» Task brief:
Both the line below containing "answered with the" and the line containing "let st := s.step1 p", along with every line between them, should be repeated exactly; no other line belongs in the answer.

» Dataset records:
══════════

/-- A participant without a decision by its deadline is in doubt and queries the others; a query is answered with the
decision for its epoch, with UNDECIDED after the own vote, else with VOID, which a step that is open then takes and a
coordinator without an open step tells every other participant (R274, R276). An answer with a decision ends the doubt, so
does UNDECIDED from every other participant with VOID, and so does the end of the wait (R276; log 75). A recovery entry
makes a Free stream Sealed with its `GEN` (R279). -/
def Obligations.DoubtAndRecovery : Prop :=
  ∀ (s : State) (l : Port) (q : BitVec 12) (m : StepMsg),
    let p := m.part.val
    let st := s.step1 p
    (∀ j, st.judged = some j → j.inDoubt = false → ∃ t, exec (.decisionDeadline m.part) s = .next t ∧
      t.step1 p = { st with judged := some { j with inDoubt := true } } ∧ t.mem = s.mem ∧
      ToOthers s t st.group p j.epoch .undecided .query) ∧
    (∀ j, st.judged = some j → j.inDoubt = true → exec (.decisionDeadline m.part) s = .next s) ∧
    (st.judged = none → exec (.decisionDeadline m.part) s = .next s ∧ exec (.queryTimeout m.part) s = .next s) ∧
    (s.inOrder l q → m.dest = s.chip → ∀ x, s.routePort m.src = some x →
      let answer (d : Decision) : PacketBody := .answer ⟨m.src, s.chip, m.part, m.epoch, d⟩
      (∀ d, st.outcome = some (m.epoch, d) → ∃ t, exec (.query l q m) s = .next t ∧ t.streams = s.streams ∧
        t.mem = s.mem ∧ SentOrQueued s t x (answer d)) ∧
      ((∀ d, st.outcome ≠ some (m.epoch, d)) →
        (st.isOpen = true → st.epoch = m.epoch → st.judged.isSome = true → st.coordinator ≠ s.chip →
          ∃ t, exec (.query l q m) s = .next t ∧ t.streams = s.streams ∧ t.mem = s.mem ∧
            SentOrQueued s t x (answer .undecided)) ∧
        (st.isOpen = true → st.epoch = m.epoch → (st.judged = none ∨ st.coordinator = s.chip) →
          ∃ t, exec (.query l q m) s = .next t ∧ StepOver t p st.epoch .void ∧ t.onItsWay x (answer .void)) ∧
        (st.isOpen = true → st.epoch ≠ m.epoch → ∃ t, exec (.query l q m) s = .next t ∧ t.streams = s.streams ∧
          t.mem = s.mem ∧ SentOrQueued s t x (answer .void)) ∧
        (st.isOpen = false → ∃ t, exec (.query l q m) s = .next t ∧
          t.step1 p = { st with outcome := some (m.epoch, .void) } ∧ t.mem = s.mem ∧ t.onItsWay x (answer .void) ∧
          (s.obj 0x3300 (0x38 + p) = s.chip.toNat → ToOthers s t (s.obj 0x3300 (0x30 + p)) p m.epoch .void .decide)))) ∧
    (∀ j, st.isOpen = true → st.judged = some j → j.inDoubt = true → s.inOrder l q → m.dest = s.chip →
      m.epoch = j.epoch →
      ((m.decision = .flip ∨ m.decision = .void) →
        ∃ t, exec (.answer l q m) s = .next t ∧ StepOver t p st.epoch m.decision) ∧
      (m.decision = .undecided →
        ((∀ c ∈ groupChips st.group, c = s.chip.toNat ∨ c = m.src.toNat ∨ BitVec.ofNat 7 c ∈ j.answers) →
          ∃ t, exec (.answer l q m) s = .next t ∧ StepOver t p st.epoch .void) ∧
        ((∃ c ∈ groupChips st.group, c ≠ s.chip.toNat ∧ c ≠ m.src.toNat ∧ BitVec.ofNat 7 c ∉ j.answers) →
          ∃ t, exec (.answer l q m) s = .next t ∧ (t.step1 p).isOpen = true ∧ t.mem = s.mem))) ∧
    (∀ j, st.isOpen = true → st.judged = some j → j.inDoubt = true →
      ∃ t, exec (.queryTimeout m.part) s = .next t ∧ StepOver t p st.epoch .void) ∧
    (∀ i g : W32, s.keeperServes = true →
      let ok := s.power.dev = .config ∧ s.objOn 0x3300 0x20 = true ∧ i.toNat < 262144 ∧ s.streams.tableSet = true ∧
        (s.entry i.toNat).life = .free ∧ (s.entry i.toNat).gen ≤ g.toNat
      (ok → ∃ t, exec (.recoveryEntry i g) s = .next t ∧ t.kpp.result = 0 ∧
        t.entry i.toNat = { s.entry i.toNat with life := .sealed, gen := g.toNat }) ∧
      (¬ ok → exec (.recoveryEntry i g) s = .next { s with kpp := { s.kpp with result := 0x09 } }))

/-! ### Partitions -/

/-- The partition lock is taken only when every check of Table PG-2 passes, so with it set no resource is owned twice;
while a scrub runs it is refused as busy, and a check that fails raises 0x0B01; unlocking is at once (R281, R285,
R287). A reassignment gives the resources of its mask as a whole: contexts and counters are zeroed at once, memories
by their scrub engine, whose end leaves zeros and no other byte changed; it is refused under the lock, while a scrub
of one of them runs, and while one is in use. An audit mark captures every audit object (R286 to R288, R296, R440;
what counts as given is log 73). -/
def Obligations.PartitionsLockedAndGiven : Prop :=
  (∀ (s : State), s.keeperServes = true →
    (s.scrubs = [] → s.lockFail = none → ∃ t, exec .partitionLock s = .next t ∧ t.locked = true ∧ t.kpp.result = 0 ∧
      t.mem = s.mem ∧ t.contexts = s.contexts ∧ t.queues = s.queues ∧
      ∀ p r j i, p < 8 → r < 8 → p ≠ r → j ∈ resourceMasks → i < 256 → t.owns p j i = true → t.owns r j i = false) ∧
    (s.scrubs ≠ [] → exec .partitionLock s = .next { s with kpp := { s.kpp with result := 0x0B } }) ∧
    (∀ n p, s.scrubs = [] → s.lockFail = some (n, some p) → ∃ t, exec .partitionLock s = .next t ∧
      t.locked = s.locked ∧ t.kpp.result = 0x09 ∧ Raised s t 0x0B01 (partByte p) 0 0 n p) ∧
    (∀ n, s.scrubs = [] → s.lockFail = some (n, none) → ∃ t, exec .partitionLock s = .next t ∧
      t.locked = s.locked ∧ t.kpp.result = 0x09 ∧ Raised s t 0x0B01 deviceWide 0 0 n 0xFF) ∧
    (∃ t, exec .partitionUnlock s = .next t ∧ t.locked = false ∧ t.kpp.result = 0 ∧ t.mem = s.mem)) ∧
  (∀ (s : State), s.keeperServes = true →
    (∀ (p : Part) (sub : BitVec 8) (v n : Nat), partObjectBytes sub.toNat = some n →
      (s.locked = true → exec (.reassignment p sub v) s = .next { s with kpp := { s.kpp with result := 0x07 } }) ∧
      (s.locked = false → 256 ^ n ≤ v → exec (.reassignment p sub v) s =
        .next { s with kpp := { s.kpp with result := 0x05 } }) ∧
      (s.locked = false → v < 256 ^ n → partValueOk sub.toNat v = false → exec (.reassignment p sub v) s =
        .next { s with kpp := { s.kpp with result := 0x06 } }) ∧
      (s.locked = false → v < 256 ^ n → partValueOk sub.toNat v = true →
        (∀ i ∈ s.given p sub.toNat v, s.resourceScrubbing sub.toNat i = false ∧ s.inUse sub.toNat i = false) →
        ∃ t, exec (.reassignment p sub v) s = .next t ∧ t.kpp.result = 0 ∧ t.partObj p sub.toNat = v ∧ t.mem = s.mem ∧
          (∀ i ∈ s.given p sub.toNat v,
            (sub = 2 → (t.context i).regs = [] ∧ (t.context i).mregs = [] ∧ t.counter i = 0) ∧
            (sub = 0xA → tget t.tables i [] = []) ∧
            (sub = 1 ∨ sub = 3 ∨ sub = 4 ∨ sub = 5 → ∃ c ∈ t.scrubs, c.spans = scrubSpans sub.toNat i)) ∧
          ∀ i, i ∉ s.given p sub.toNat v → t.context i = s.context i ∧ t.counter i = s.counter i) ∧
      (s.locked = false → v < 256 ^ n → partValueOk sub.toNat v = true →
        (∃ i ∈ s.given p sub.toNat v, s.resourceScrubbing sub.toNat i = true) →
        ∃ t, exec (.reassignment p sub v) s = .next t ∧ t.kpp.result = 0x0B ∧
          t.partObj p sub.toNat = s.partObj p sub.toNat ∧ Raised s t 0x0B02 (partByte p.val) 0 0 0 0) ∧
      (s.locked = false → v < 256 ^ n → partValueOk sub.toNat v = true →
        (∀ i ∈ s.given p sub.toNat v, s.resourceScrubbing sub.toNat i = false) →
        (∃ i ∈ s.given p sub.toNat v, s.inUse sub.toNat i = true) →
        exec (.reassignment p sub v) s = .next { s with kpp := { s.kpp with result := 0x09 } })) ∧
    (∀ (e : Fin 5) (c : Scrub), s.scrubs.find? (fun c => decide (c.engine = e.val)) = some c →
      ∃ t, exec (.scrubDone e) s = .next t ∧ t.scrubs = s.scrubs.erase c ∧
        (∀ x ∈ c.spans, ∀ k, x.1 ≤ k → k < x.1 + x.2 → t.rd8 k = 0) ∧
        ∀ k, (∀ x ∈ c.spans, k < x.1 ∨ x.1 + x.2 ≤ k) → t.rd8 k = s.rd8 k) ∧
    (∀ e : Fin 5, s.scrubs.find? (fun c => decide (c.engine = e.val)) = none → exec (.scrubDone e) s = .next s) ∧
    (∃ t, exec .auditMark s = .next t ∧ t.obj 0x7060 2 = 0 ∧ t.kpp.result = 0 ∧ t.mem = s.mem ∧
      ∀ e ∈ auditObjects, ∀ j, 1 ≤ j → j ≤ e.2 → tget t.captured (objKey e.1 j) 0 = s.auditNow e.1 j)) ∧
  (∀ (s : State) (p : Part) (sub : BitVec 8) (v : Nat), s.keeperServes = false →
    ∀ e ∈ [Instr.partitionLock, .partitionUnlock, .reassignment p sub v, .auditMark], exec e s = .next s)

══════════

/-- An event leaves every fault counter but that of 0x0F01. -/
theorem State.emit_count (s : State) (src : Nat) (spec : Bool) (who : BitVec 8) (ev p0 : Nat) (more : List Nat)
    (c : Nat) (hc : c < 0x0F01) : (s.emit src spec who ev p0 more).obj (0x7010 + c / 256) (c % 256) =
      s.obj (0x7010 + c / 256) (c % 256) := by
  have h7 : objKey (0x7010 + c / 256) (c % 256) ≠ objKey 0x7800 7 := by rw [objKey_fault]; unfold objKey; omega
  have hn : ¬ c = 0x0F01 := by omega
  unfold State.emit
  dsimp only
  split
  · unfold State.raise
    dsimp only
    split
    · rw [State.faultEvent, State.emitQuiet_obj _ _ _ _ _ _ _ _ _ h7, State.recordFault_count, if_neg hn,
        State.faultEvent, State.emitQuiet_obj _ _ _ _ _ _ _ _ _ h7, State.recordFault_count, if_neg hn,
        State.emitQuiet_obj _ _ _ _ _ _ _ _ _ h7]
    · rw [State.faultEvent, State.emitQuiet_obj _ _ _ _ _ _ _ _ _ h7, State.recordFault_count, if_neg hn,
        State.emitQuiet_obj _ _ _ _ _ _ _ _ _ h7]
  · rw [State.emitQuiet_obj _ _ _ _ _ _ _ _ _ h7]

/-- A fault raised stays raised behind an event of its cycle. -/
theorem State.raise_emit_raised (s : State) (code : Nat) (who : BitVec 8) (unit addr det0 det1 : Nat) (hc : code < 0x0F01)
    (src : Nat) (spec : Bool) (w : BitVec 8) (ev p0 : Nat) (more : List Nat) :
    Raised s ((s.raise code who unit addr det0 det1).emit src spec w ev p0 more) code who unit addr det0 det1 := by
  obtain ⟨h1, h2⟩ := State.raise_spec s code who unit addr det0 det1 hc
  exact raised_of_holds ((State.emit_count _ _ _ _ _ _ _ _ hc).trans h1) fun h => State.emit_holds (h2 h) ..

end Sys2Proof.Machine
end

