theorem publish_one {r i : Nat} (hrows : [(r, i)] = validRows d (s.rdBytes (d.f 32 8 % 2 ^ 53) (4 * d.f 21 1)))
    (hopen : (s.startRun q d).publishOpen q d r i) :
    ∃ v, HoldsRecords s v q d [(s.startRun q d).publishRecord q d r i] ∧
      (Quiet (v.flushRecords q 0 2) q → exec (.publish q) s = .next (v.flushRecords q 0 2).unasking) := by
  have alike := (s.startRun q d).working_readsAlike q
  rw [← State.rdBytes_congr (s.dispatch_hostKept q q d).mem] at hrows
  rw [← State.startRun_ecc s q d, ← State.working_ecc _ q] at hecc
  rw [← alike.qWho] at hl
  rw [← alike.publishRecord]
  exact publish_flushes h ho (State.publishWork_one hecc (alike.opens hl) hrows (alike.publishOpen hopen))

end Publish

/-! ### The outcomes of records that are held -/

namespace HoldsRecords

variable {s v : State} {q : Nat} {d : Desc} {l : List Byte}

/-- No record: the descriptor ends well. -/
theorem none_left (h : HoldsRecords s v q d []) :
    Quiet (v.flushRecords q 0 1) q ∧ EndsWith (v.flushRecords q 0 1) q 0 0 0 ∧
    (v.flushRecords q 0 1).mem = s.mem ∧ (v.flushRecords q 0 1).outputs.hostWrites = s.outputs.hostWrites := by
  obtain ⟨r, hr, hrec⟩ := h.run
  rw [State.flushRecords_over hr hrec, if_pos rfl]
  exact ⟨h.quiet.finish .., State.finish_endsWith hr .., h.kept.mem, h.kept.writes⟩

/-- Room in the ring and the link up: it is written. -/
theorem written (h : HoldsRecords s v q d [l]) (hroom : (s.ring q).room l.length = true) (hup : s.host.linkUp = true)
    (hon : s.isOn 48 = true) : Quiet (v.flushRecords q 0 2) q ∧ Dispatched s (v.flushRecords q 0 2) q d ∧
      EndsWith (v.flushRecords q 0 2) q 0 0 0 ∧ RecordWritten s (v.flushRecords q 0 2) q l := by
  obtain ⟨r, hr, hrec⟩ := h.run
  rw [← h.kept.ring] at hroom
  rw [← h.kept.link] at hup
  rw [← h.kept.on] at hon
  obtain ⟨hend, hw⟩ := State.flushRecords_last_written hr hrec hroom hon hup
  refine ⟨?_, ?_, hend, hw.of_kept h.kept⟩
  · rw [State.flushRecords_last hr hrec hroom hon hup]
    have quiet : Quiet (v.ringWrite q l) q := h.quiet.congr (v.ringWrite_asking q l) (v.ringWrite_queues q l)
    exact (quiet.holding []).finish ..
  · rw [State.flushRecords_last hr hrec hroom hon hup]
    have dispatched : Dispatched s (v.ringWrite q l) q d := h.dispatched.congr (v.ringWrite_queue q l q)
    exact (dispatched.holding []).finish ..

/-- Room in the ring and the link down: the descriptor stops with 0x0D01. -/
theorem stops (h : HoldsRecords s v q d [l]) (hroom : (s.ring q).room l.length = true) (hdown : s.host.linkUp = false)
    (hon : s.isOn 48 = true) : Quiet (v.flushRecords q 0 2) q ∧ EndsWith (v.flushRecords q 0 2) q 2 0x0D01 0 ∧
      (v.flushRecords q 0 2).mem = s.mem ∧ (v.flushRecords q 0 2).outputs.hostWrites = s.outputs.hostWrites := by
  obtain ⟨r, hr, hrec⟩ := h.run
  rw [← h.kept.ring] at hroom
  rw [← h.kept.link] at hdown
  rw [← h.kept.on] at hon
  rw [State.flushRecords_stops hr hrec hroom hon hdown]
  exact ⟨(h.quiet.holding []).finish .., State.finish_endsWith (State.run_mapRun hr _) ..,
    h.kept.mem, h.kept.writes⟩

══════════

» Your response:
/-- A participant without a decision by its deadline is in doubt and queries the others; a query is answered with the
decision for its epoch, with UNDECIDED after the own vote, else with VOID, which a step that is open then takes and a
coordinator without an open step tells every other participant (R274, R276). An answer with a decision ends the doubt, so
does UNDECIDED from every other participant with VOID, and so does the end of the wait (R276; log 75). A recovery entry
makes a Free stream Sealed with its `GEN` (R279). -/
def Obligations.DoubtAndRecovery : Prop :=
  ∀ (s : State) (l : Port) (q : BitVec 12) (m : StepMsg),
    let p := m.part.val
    let st := s.step1 p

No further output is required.